Creating a real-time black list (RBL) is fairly easy, makes the list available to as many hosts as desired, and is very well supported by modern MTAs. Customized responses delivered to the blocked host are easy to configure through the use of TXT records in DNS. White lists are well supported using the RBL standards, making corrections quick and easy. That said, using an RBL will incur some propagation delays if the MTA is not talking directly to the DNS server hosting the RBL. These delays can result in numerous worm deliveries for the MTA that produced the blacklist entry.

Implementing a black list in a TCP server is a reliable way to block a host immediately. Generating such a black list is about as easy as generating RBL entries. On the downside, the built-in data distribution methods of a DNS-based RBL are not available, though one could be grafted on with rsync or similar tools. Some TCP servers do not support customized response messages. Using such a server would mean rejected clients might not receive a meaningful response if they get one at all. A meaningful message like "Host blocked due to Netsky worm" tells the recipient your server is up and healthy; if perhaps a bit too closed to normal mail traffic. I'll show an example of an RBL here.

Real-Time Black Lists

For my real-time block list, I used Dan Bernstein's tinydns. The installation of tinydns is fairly standard except for a few modifications to the Makefile for data.cdb. The Makefile must include a zone file for the worm black list and a zone file for the white list. If you prefix all of your zone files with "db.", the Makefile might look something like this:

remote: data.cdb
        /usr/bin/rsync -az -e ssh /service/tinydns/root/ \
          data.cdb 192.0.0.1:/service/tinydns/root/data.cdb

data.cdb: data
        /usr/local/bin/tinydns-data

data: db.*
        @/bin/echo "# DO NOT EDIT THIS FILE DIRECTLY" > data
        /bin/ls -1 db.* | /bin/grep -v ~ | /usr/bin/xargs \
          -i /bin/cat {} >> data
Wormhost can output the needed tinydns records as shown above. Unfortunately, the records output by wormhost are not necessarily unique so they must be sorted and "uniqued" before they are concatenated with other tinydns data and compiled.

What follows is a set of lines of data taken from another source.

/-- R222, closed: a well-formed instruction that no shadow forbids completes, whatever registers hold a value, but for
`mswti` and `mswt`, which stop only for an index of 2 or more, a disabled `hlt`, or a division by zero. -/
def Obligations.WellFormedInstructionsComplete : Prop :=
  ∀ i s, i.wellFormed = true → ¬ s.Violates (touches i s) →
    (∃ t, exec i s = .next t) ∨
    (∃ index before, (i = .mswti index ∧ before = [] ∨
        ∃ src, i = .mswt src ∧ index = s.value [] (regIn src) ∧ before = [regIn src]) ∧
      ((2 ≤ index.toNat ∧ exec i s = .fault (.undefinedVirtualFunction s.pc index)) ∨
        (index = 0 ∧ s.params.debugPrototype = false ∧ exec i s = .fault (.hltDisabled s.pc)) ∨
        (index = 1 ∧ s.value (before ++ [0]) 1 = 0 ∧ exec i s = .fault (.hang s.pc))))

/-! ## Whole-machine rules -/

/-- R50, R171: only `storei` and `store` change the RAM, and only the word at the address in their second field. -/
def Obligations.OnlyStoresChangeTheRam : Prop :=
  ∀ i s t, exec i s = .next t →
    ∀ key, (∀ a, storesTo i = some a → key / 4 ≠ a.toNat) → t.ramByte key = s.ramByte key

/-- R32, R65, R13: no step changes a user ROM word or a parameter. -/
def Obligations.UserRomAndParametersAreConstant : Prop :=
  ∀ s t, step s = .next t → (∀ a, t.uromWord a = s.uromWord a) ∧ t.params = s.params

/-- R23, the writes: an instruction changes no register it is not listed as writing, and not whether it holds a
value. -/
def Obligations.InstructionsWriteOnlyListedRegisters : Prop :=
  ∀ i s t, exec i s = .next t → ∀ r, r ∉ (touches i s).writes →
    t.reg r = s.reg r ∧ t.isWritten r = s.isWritten r

/-- R23, the reads ("No other implicit access exists"): another value in a register a well-formed instruction is not
listed as reading changes nothing of what the instruction does: the outcome is the same, and the next state differs
in that register alone, and there only if the instruction does not write it. -/
def Obligations.InstructionsReadOnlyListedRegisters : Prop :=
  ∀ i s r v, i.wellFormed = true → r ∉ (touches i s).reads →
    exec i (s.setReg r v) =
      match exec i s with
      | .next t => .next (if r ∈ (touches i s).writes then t else t.setReg r v)
      | .fault f => .fault f
      | .refused x => .refused x

/-- R28, R29: every instruction that does not transfer control goes to the next word, modulo 4096. -/
def Obligations.PcAdvancesUnlessControlIsTransferred : Prop :=
  ∀ i s t, isControl i = false → exec i s = .next t → PcAdvanced s t

/-- R235: a running machine comes to be halted only by executing `hlt` on a debug prototype. -/
def Obligations.OnlyHltHalts : Prop :=
  ∀ s t, s.halted = false → step s = .next t → t.halted = true →
    s.params.debugPrototype = true ∧ ∃ i, decodeWord (s.uromWord s.pc) = some i ∧
      (i = .mswti 0 ∨ ∃ src r, i = .mswt src ∧ Names src r ∧ s.value [] r = 0)

/-- R194, R221: a halted machine and a faulted one stay as they are for ever; the model's form of it is log
entry 10. -/
def Obligations.HaltedAndFaultedMachinesStay : Prop :=
  ∀ s n, s.halted = true ∨ s.faultMark ≠ none → advanceBy n s = s

/-- R221: a fault writes nothing but the fault mark, which no later step clears; the state is never final. -/
def Obligations.FaultsLeaveOnlyTheMark : Prop :=
  ∀ s f, s.faultMark = none → step s = .fault f → (∀ pc, f ≠ .hang pc) →
    ∀ n, advanceBy (n + 1) s = { s with faultMark := some f } ∧ ¬ (advanceBy (n + 1) s).Final

/-! ## ZAsm -/

/-- R101, R106: a `sync.` load or store is the instruction's own word and two `nop` words; on another instruction
`sync.` is not defined, and that the model refuses it is its own choice, log entry 14. -/
def Obligations.SyncAddsTwoNops : Prop :=
  ∀ tags addr sel f s ws, Asm.Item.words tags addr (.instr false sel f s) = .ok ws →
    Asm.Item.words tags addr (.instr true sel f s) =
      if Asm.isRamSel sel then .ok (ws ++ [0x00000000, 0x00000000]) else .error .syncNotRam

/-- R103, R104: `@cmp` is 8, `@ret` is 9, `@skipAddr` is the instruction's address and 2, in 12 bits. -/
def Obligations.OperandNamesHaveTheirValues : Prop :=
  ∀ tags addr, Asm.Operand.field tags addr .cmp = .ok 0x008 ∧ Asm.Operand.field tags addr .ret = .ok 0x009 ∧
    ∃ v, Asm.Operand.field tags addr .skipAddr = .ok v ∧ v.toNat = (addr + 2) % 4096

/-- R97, R105: the image has one word for each address the items take, and a tag's address is the number of words
before it. Of a tag that no instruction follows that is the model's choice, log entry 16. -/
def Obligations.AddressesAreCountedFromZero : Prop :=
  (∀ items ws, Asm.assemble items = .ok ws → ws.length = Asm.sizeOf items) ∧
  (∀ before name after ws, Asm.assemble (before ++ .tagDef name :: after) = .ok ws →
    (Asm.tagsFrom 0 (before ++ .tagDef name :: after)).lookup name = some (Asm.sizeOf before))

/-- R87, R98, R99: the 32 mnemonics, each with the selector of its row; no other name is one; and the selector decodes,
with any operand fields, to an instruction of that selector. -/
def Obligations.MnemonicsFixTheSelector : Prop :=
  Asm.selectorOf ['n', 'o', 'p'] = some 0x00 ∧
  Asm.selectorOf ['s', 'e', 't', 'i'] = some 0x01 ∧
  Asm.selectorOf ['s', 'e', 't'] = some 0x11 ∧
  Asm.selectorOf ['a', 'd', 'd', 'i'] = some 0x02 ∧
  Asm.selectorOf ['a', 'd', 'd'] = some 0x12 ∧
  Asm.selectorOf ['m', 'u', 'l', 'i'] = some 0x03 ∧
  Asm.selectorOf ['m', 'u', 'l'] = some 0x13 ∧
  Asm.selectorOf ['s', 'u', 'b', 'i'] = some 0x04 ∧
  Asm.selectorOf ['s', 'u', 'b'] = some 0x14 ∧
  Asm.selectorOf ['s', 'l', 'i'] = some 0x05 ∧
  Asm.selectorOf ['s', 'l'] = some 0x15 ∧
  Asm.selectorOf ['s', 'r', 'i'] = some 0x06 ∧
  Asm.selectorOf ['s', 'r'] = some 0x16 ∧
  Asm.selectorOf ['a', 'n', 'd', 'i'] = some 0x07 ∧
  Asm.selectorOf ['a', 'n', 'd'] = some 0x17 ∧
  Asm.selectorOf ['o', 'r', 'i'] = some 0x08 ∧
  Asm.selectorOf ['o', 'r'] = some 0x18 ∧
  Asm.selectorOf ['n', 'o', 't'] = some 0x09 ∧
  Asm.selectorOf ['m', 's', 'w', 't', 'i'] = some 0x0A ∧
  Asm.selectorOf ['m', 's', 'w', 't'] = some 0x1A ∧
  Asm.selectorOf ['j', 'm', 'p', 'i'] = some 0x0C ∧
  Asm.selectorOf ['j', 'm', 'p'] = some 0x1C ∧
  Asm.selectorOf ['z', 'j', 'm', 'p', 'i'] = some 0x0D ∧
  Asm.selectorOf ['z', 'j', 'm', 'p'] = some 0x1D ∧
  Asm.selectorOf ['l', 'j', 'm', 'p', 'i'] = some 0x0E ∧
  Asm.selectorOf ['l', 'j', 'm', 'p'] = some 0x1E ∧
  Asm.selectorOf ['g', 'j', 'm', 'p', 'i'] = some 0x0F ∧
  Asm.selectorOf ['g', 'j', 'm', 'p'] = some 0x1F ∧
  Asm.selectorOf ['l', 'o', 'a', 'd', 'i'] = some 0x20 ∧
  Asm.selectorOf ['l', 'o', 'a', 'd'] = some 0x30 ∧
  Asm.selectorOf ['s', 't', 'o', 'r', 'e', 'i'] = some 0x21 ∧
  Asm.selectorOf ['s', 't', 'o', 'r', 'e'] = some 0x31 ∧
  (∀ name sel, Asm.selectorOf name = some sel → sel ∈ legalSelectors ∧
    ∀ name', Asm.selectorOf name' = some sel → name' = name) ∧
  ∀ name sel f s, Asm.selectorOf name = some sel → ∃ i, decodeWord (packSel sel f s) = some i ∧ i.selector = sel

/-- R105, R253: a program of at most 4096 words stands in the user ROM from address 0, word for word, and nothing
else of the machine changes: the model's loader, log entry 5. -/
def Obligations.LoadedProgramsAreFetched : Prop :=
  ∀ (s : State) (image : List Word32), image.length ≤ 4096 →
    (∀ (k : Nat) (h : k < image.length), (s.loadProgram image).uromWord (BitVec.ofNat 12 k) = image[k]) ∧
    (∀ a : Word12, image.length ≤ a.toNat → (s.loadProgram image).uromWord a = s.uromWord a) ∧
    (Memory.wf s.urom = true → Memory.wf (s.loadProgram image).urom = true) ∧
    { s.loadProgram image with urom := s.urom } = s
end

Listing 2 shows a daemon to place a file of unique records in the tinydns data directory and recompile data.cdb. This script was written to run under the Dan Bernstein's daemontools. It requires that package or something similar to set its environment variables and run it as a daemon.

With the data available via DNS, it is a fairly simple matter to reconfigure an smtpd to use the block list. With qmail, one need only insert a line to run rblsmtpd into the /var/qmail/supervise/qmail-smtpd/run script:

...
exec /usr/local/bin/softlimit -m 10000000 \
    /usr/local/bin/tcpserver -v -R -l 0 -x /etc/tcp.smtp.cdb  \
        -c "$MAXSMTPD" -u "$QMAILDUID" -g "$NOFILESGID" 0 smtp \
    rblsmtpd -a whitelist.example.com -r wbl.example.com \
    /var/qmail/bin/qmail-smtpd \
    2>&1
In the example above, rblsmtpd allows hosts listed in whitelist.example.com, while denying access to hosts listed in wbl.example.com.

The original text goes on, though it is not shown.